Now we can see a huge difference between the total values spent on each card type, ranging from 180 thousand on our most premium card (but with few customers) to over 3 millions on our starter card (with lots of customers). As we saw previously, the premium segment has an average credit limit of ~20,000, but only spends half of it, while the standard segment tends to use practically all of its limit.

---
<a id='conclusion'></a>
## 3. Conclusion
Based on the results gathered in this project, the insights and the recommended actions are provided below.

### 3.1 Insights

1. **New customers don't have credit cards:** New customers (less than 1 and a half years of relationship) do not have a credit card.
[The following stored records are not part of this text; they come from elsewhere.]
-- ==== Sys2Proof/Machine/RotShiftBit.lean ====
section
/-! DEFINITION. The rotate, shift and bit instructions (44_rotate_shift_bit.md, R250 to R265). -/

namespace Sys2Proof.Machine

/-- A rotate or shift by one: from a byte and the old Cf, the new byte and the bit moved out. -/
abbrev RotFn := Byte → Bool → Byte × Bool

/-- The accumulator rotates: Z always cleared (R250 to R253). -/
def rotAcc (f : RotFn) (s : State) : State :=
  let r := f s.regs.a (flagC s.regs.f)
  ((s.setA r.1).setF (accRotFlags r.2)).tick 4

/-- A CB-prefixed rotate or shift of a register (R254 to R262). -/
def rotReg (f : RotFn) (i : Reg8) (s : State) : State :=
  let r := f (s.reg i) (flagC s.regs.f)
  ((s.setReg i r.1).setF (rotFlags r.1 r.2)).tick 8

/-- A CB-prefixed rotate or shift of the byte at HL: read, then write; the flags follow the value computed (R254). -/
def rotMem (f : RotFn) (s : State) : State :=
  let r := f (s.read s.hl) (flagC s.regs.f)
  ((s.write s.hl r.1).setF (rotFlags r.1 r.2)).tick 16

/-- `BIT b,r` (R263). -/
def bitReg (b : Nat) (i : Reg8) (s : State) : State := (s.setF (bitFlags s.regs.f (s.reg i) b)).tick 8

/-- `BIT b,(HL)`: a read and no write (R263). -/
def bitMem (b : Nat) (s : State) : State := (s.setF (bitFlags s.regs.f (s.read s.hl) b)).tick 12

/-- `RES b,r` and `SET b,r` (R264, R265). -/
def editReg (f : Byte → Nat → Byte) (b : Nat) (i : Reg8) (s : State) : State := (s.setReg i (f (s.reg i) b)).tick 8

/-- `RES b,(HL)` and `SET b,(HL)`: the read and the write both happen (R264, R265). -/
def editMem (f : Byte → Nat → Byte) (b : Nat) (s : State) : State := (s.write s.hl (f (s.read s.hl) b)).tick 16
1. **Majority of customers are returning:** The table has the majority of customers as returning customers (between 1.5 years and 3 years of relationship).

1. **Older ones are premium:** Most old customers have Platinum cards.

1. **Bigger salary, bigger limit:** As shown, the only causal relationship with the annual salary is the credit limit, the average of the products consumed, the inactive months and the iterations are practically the same for all salary ranges.

1. **Few new customers:** The results show that the majority of consumers are neither new nor old; they have between one and a half years and three years of relationship, closely followed by just over a third of consumers consisting of old customers.

1. **Need more Premium:** The data reveals a clear distribution of user types, with the majority falling into the blue card category, representing the most common and standard type of customer. In contrast, the platinum card holders, signifying our most premium customers, account for a mere 0.2% of the total users. Maybe we should have more investments to attract premium category customers.

1. **Huge difference in transactions between customer types:** Average transaction values tell us that the more premium the card, the more the customer tends to spend. However, as we saw previously, we have a significant difference between the number of customers for each type of card, in reality, the sum of the total amounts spent on each type of card shows a huge difference that varies from 180 thousand on our most premium card (with few customers) to more than 3 million on our initial card (with many customers).

1. **Low use of credit on Premium:** The premium segment has an average credit limit of 19 thousand, but only spends half of it, while the standard segment tends to use practically all of its limit.

 ### 3.2 Call to Action


1. **New Customer Engagement:** Start by encouraging new customers to use credit cards since they currently don't have them. Create focused marketing campaigns and offer incentives to promote card adoption in this group.

2. **Customer Loyalty:** Concentrate on retaining your returning and long-standing customers, as they make up a significant part of your customer base. Customize services and engagement strategies to enhance their loyalty.

3. **Attract Premium Customers:** Given that most customers hold blue cards, explore the potential to attract more premium customers. Invest in marketing and services tailored to this group to boost the number of Platinum and Gold cardholders.

4. **Increase Premium Spending:** The premium cardholders tend to not use much limit. Develop plans and promotions aimed at encouraging higher spending among your premium customer segment.

In summary, analyzing this data gives us useful information about our customers and presents opportunities for growth and optimization. We can use this information to make smart choices that make customers loyal, increase revenue, and improve business performance at all. If we keep looking at data and maybe get more of it, we can learn even more. One way to do this could be creating a data dashboard, which would be a great next step to expand this project. Thank you for read my project till here!